- **Problem statement**: Search the data for "secFields". Each line containing it is to be copied.

- **Available data**:
-- ==== Sys2Proof/Machine/Window.lean ====
section
/-! DEFINITION. The access engine and its arbiter (chapter 11), the sections and words the blocks have to write, window stall, the part states. -/
namespace Sys2Proof.Machine

/-! ### Sections (R19, R184) -/

def Pub.sec (p : Pub) : SecId → Sec
  | .entry k => p.entry.get k
  | .applied k => p.applied.get k
  | .globalApplied => p.globalApplied
  | .chain => p.chain
  | .power => p.power
  | .lines => p.lines
  | .slot i => p.slots.getD i Sec.init

def Pub.onSec (id : SecId) (f : Sec → Sec) (p : Pub) : Pub :=
  match id with
  | .entry k => { p with entry := p.entry.modify k f }
  | .applied k => { p with applied := p.applied.modify k f }
  | .globalApplied => { p with globalApplied := f p.globalApplied }
  | .chain => { p with chain := f p.chain }
  | .power => { p with power := f p.power }
  | .lines => { p with lines := f p.lines }
  | .slot i => { p with slots := p.slots.modify i f }

def Dev.onSec (id : SecId) (f : Sec → Sec) (d : Dev) : Dev := d.onPub fun p => p.onSec id f

def slotOffset (i : Nat) : Nat := 0x1000 + 0x40 * i

/-- The window offset of a section's generation pair. -/
def SecId.offset : SecId → Nat
  | .entry k => entryOffset k
  | .applied k => entryOffset k + 0xA0
  | .globalApplied => 0x300
  | .chain => 0x320
  | .power => 0x350
  | .lines => 0x390
  | .slot i => slotOffset i

/-- The fields of a section as they stand. -/
def Dev.secFields (d : Dev) : SecId → List Byte
  | .entry k => d.entryFields k
  | .applied k => d.appliedFields k
  | .globalApplied => d.globalAppliedFields
  | .chain => d.chainFields
  | .power => d.powerFields
  | .lines => d.linesFields
  | .slot i => slotFields (d.cm.log.inSlot i)

/-- The next step of a section's write, if one is under way or wanted. -/
def Sec.nextStep (s : Sec) : Option SecStep :=
  match s.step with
  | .idle => if s.dirty then some .openGen else none
  | .openGen => some .openGen
  | .fields => some .fields
  | .close => some .close

def Dev.secAccess (d : Dev) (id : SecId) : Option Access := (d.pub.sec id).nextStep.map fun st => .publish id st

/-- A section whose write has begun. -/
def Dev.secBegun (d : Dev) (id : SecId) : Option Access :=
  if (d.pub.sec id).step = .idle then none else d.secAccess id

/-- The first access of a list of sections, one begun before any other. -/
def Dev.firstSec (d : Dev) (ids : List SecId) : Option Access :=
  (ids.findSome? d.secBegun).orElse fun _ => ids.findSome? d.secAccess

/-- The open generation of a section: the access that begins its write. -/
def Access.opens : Access → Bool
  | .publish _ .openGen => true
  | _ => false

/-- What the entry section shows that R19 and R20 compare. -/
def Dev.entryNow (d : Dev) (k : Pos) : EntryWritten :=
  { state := (d.entry k).state, identity := (d.entry k).identity, miss := d.le.miss.get k, winErr := d.le.winErr.get k
    cumErr := d.le.cumErr.get k, degraded := d.le.degraded.get k }

/-! ### What each requester has to do (R177): the order in which it offers it is log 9 -/

def Dev.headerAccess (want : Bool) (w : HeaderWord) : Option Access := if want then some (.header w) else none

def firstAccess (l : List (Option Access)) : Option Access := l.findSome? id

/-- Exchange Port, in RUNNING or STOPPING with no stall standing. -/
def Dev.xpWork (d : Dev) : Option Access :=
  firstAccess
    ([Dev.headerAccess d.pub.dockState .dockState, Dev.headerAccess d.pub.session .session]
      ++ Cause.all.map (fun c => Dev.headerAccess (d.pub.counters.get c) (.counter c))
      ++ [d.firstSec [.power, .lines]])

/-- The slots of the log's records, in record number order (R81). -/
def Dev.slotIds (d : Dev) : List SecId := d.cm.log.records.map fun r => .slot (slotOf r.number)

/-- The next access of the fault slots: that of the lowest record number among the slots whose write is begun or wanted. A
slot overwritten while its write was under way waits for its new number's turn (R81). -/
def Dev.slotAccess (d : Dev) : Option Access := d.slotIds.findSome? d.secAccess

/-- The total, where one is to be written. -/
def Dev.totalAccess (d : Dev) : Option Access :=
  if d.cm.log.total ≠ d.cm.log.written then some (.faultTotal d.cm.log.total) else none

/-- The next access of the fault log: the slots, then the total (R81). -/
def Dev.logAccess (d : Dev) : Option Access := firstAccess [d.slotAccess, d.totalAccess]

/-- Chain Manager with Session Controller: a write begun, then the others, the slots in record number order and before the
total that counts them (R81). -/
def Dev.cmWork (d : Dev) : Option Access :=
  let ids := Pos.all.map SecId.entry ++ [.chain]
  firstAccess
    [ids.findSome? d.secBegun, d.slotAccess.filter fun a => !a.opens, ids.findSome? d.secAccess, d.slotAccess, d.totalAccess]

/-- Intent Reconciler: a write begun, the read under way, then other writes. -/
def Dev.irWork (d : Dev) : Option Access :=
  let ids := SecId.globalApplied :: Pos.all.map SecId.applied
  firstAccess
    [ids.findSome? d.secBegun, d.ir.pass.map fun p => .intent p.record p.step, ids.findSome? d.secAccess,
      Dev.headerAccess d.pub.torn .torn]

/-- The last valid taken count leaves room for the next entry (R131). -/
def Ic.hasRoom (i : Ic) : Bool :=
  match i.taken with
  | some t => !i.staging.isEmpty && !i.invalid && decide ((i.writeCount - t).toNat < 512)
  | none => false

/-- The next entry may be written: after a stall, not before a taken count has been read (R131, R132). -/
def Ic.mayWrite (i : Ic) : Bool := i.hasRoom && !i.takenFirst

/-- The next entry waits for the taken count read after a stall (R132). It keeps its place ahead of the header words (R177). -/
def Ic.awaitsCount (i : Ic) : Bool := i.hasRoom && i.takenFirst

/-- Input Collector: the taken count due, the count that covers what is written, the next entry, its other words. -/
def Dev.icWork (d : Dev) : Option Access :=
  firstAccess
    [if d.ic.takenDue then some .takenCount else none,
      if d.ic.written ≠ d.ic.writeCount then some (.writeCount d.ic.writeCount) else none,
      if d.ic.mayWrite then some .journal else none,
      Dev.headerAccess (d.pub.dropped && !d.ic.awaitsCount) .dropped,
      Dev.headerAccess (d.pub.journalCount && !d.ic.awaitsCount) .journalCount]

/-- The next pixel read of the batch: its tile's rows in host memory (R143, R144). -/
def Dev.pixelAccess (d : Dev) : Option Access :=
  match d.dtu.posting with
  | none => none
  | some p =>
    let i := p.sendPoint + p.ready.length
    if (p.state = .gate ∨ p.state = .sending) ∧ p.ready.length < 12 ∧ i < p.size then
      some (.pixels i d.dtu.readyNo (p.rows (p.batch * d.staging p.target + i)))
    else none

/-- The read at the cursor (R139). -/
def Dev.cursorAccess (d : Dev) : Option Access :=
  if d.dtu.readDue = false ∨ d.dtu.outcome.isSome then none
  else match d.dtu.cursor with
    | none => some .firstIndex
    | some c => match d.dtu.phase with
      | .at => some (.record c)
      | .taken => none
      | .after => some (.nextIndex c)

/-- The two steps of an outcome (R142). -/
def Dev.outcomeAccess (d : Dev) : Option Access :=
  match d.dtu.cursor, d.dtu.outcome with
  | some c, some o => some (if o.fieldsWritten then .outcomeSerial c else .outcomeFields c)
  | _, _ => none

def Dev.dtuWork (d : Dev) : Option Access :=
  firstAccess
    [d.outcomeAccess, d.cursorAccess, Dev.headerAccess d.pub.cursor .cursor, Dev.headerAccess d.pub.hostTag .hostTag, d.pixelAccess]

def Dev.work (d : Dev) (r : Requester) : Option Access :=
  match r with
  | .xp => d.xpWork
  | .cm => d.cmWork
  | .ir => d.irWork
  | .ic => d.icWork
  | .dtu => d.dtuWork

/-! ### Offers and the arbiter (R177) -/

/-- The access in the engine is one of this requester. -/
def Xp.serves (x : Xp) (r : Requester) : Bool := x.engine.isSome && x.lastServed == r

def Dev.setOffer (r : Requester) (a : Option Access) (d : Dev) : Dev :=
  d.onXp fun x => { x with offered := x.offered.set r a }

/-- A requester with no request outstanding offers what it has to do next. -/
def Dev.offerOne (r : Requester) (d : Dev) : Dev :=
  if (d.xp.offered.get r).isNone && !d.xp.serves r then d.setOffer r (d.work r) else d

/-- What every requester of a working part does at the end of a step: a request once offered keeps its place before
anything that comes to its requester later. -/
def Dev.offerAll (d : Dev) : Dev := if d.working then Requester.all.foldl (fun d r => d.offerOne r) d else d

def Access.isPixels : Access → Bool
  | .pixels _ _ _ => true
  | _ => false

/-- A write of the fault log: a slot or the total. -/
def Access.isLog : Access → Bool
  | .faultTotal _ => true
  | .publish (.slot _) _ => true
  | _ => false

/-- What STARTING has to do next: the check of the layout version, then the initial writes (R174). -/
def Xp.startingAccess (x : Xp) : Option Access :=
  if x.layoutOffered then some (.layout false)
  else match x.initial with
    | some n => if n < initialWrites then some (.initial n) else none
    | none => none

/-- The pixel read of the Display Transfer Unit during a stall: no other request of its own holds it back. -/
def Dev.stallPixels (d : Dev) : Option Access :=
  match d.xp.offered.dtu with
  | some a => if a.isPixels then some a else d.pixelAccess
  | none => d.pixelAccess

/-- What the Exchange Port asks for during a stall: the write of the stall area, offered at the stall, then the retry that has
fallen due (R179). -/
def Xp.stallAccess (x : Xp) : Option Access :=
  if x.stallAreaOwed then some (.header .stallArea) else if x.retryOffered then some (.layout true) else none

/-- The request of a requester that the engine may take: in STARTING the Exchange Port's checks and writes, while a stall
stands the write of the stall area, stall retries and pixel reads alone (R179), otherwise what the requester has offered. -/
def Dev.nextAccess (d : Dev) (r : Requester) : Option Access :=
  match d.xp.part with
  | .disabled => none
  | .starting => if r = .xp then d.xp.startingAccess else none
  | .running | .stopping =>
    if d.xp.windowStall then
      match r with
      | .xp => d.xp.stallAccess
      | .dtu => d.stallPixels
      | .cm => none | .ir => none | .ic => none
    else d.xp.offered.get r

/-- The requesters in the arbiter's order, beginning after the one served last. -/
def Requester.after : Requester → List Requester
  | .xp => [.cm, .ir, .ic, .dtu, .xp]
  | .cm => [.ir, .ic, .dtu, .xp, .cm]
  | .ir => [.ic, .dtu, .xp, .cm, .ir]
  | .ic => [.dtu, .xp, .cm, .ir, .ic]
  | .dtu => [.xp, .cm, .ir, .ic, .dtu]

/-- The access the engine takes next, when it is free: the next requester with one waiting, after the one served last (R177).
The write of the stall area, where the stall has cleared without it, comes before any waiting request (R179). -/
def Dev.nextGrant (d : Dev) : Option (Requester × Access) :=
  if d.xp.engine.isSome then none
  else if d.working && d.xp.stallAreaOwed && !d.xp.windowStall then some (.xp, .header .stallArea)
  else d.xp.lastServed.after.findSome? fun r => (d.nextAccess r).map fun a => (r, a)

/-- The engine takes the request: it no longer waits. -/
def Dev.serve (r : Requester) (a : Access) (d : Dev) : Dev :=
  d.onXp fun x => { x with
    lastServed := r
    layoutOffered := if a = .layout false then false else x.layoutOffered
    retryOffered := if a = .layout true then false else x.retryOffered
    stallAreaOwed := if a = .header .stallArea then false else x.stallAreaOwed
    offered := if x.offered.get r = some a then x.offered.set r none else x.offered }

/-! ### Issuing an access -/

/-- A message whose counter words have been written, or that meets a window stall, is sent (R180); so is one that was decided at a
boundary before NOTICE_ON, NOTICE_MASK or MSI enable was changed (the model's choice, log 110). -/
def Dev.sendNotice (d : Dev) : Dev :=
  match d.xp.msiWait with
  | none => d
  | some w =>
    if d.xp.windowStall ∨ Cause.all.all (fun c => !w.get c) = true then
      d.onXp fun x => { x with msiWait := none, msiSent := x.msiSent + 1 }
    else d

/-- A counter word has been written; a message may have waited for it. -/
def Dev.counterWritten (c : Cause) (d : Dev) : Dev :=
  ((d.onPub fun p => { p with counters := p.counters.set c false }).onXp fun x =>
    { x with msiWait := x.msiWait.map fun w => w.set c false }).sendNotice

/-- A header word no longer waits. -/
def Dev.wordWritten (w : HeaderWord) (d : Dev) : Dev :=
  match w with
  | .dockState => d.onPub fun p => { p with dockState := false }
  | .session => d.onPub fun p => { p with session := false }
  | .counter c => d.counterWritten c
  | .stallArea => d
  | .dropped => d.onPub fun p => { p with dropped := false }
  | .journalCount => d.onPub fun p => { p with journalCount := false }
  | .cursor => d.onPub fun p => { p with cursor := false }
  | .hostTag => d.onPub fun p => { p with hostTag := false }
  | .torn => d.onPub fun p => { p with torn := false }

/-- The open generation is written, advanced by 1 (R19). -/
def Dev.issueOpen (id : SecId) (d : Dev) : Dev :=
  let g := (d.pub.sec id).gen + 1
  (d.writeWindow id.offset (le32 g)).onSec id fun s => { s with gen := g, step := .fields }

/-- The fields are written with the values of this moment; a later change wants one further write (R19). -/
def Dev.issueFields (id : SecId) (d : Dev) : Dev :=
  let d' := (d.writeWindow (id.offset + 8) (d.secFields id)).onSec id fun s => { s with dirty := false, step := .close }
  match id with
  | .entry k => d'.onPub fun p => { p with entryCarried := p.entryCarried.set k (d.entryNow k) }
  | _ => d'

/-- The close generation is written and the write is finished. -/
def Dev.issueClose (id : SecId) (d : Dev) : Dev :=
  (d.writeWindow (id.offset + 4) (le32 (d.pub.sec id).gen)).onSec id fun s => { s with step := .idle }

/-- The sections whose close has a step of its own. -/
def SecId.hasRow : SecId → Bool
  | .entry _ => true
  | .applied _ => true
  | .globalApplied => true
  | .chain => false | .power => false | .lines => false | .slot _ => false

def Dev.setEngine (a : Option Access) (d : Dev) : Dev := d.onXp fun x => { x with engine := a }

/-- The n-th initial write of STARTING; with the part header the counters are written as 0 (R176, R180). -/
def Dev.issueInitial (n : Nat) (d : Dev) : Dev :=
  let d := match d.initialWrite n with
    | some (o, bs) => d.writeWindow o bs
    | none => d
  d.onXp fun x => { x with
    initial := some (n + 1)
    counters := if n = 0 then Per9.const 0 else x.counters }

- **Answer space**:
def Dev.secFields (d : Dev) : SecId → List Byte
  let d' := (d.writeWindow (id.offset + 8) (d.secFields id)).onSec id fun s => { s with dirty := false, step := .close }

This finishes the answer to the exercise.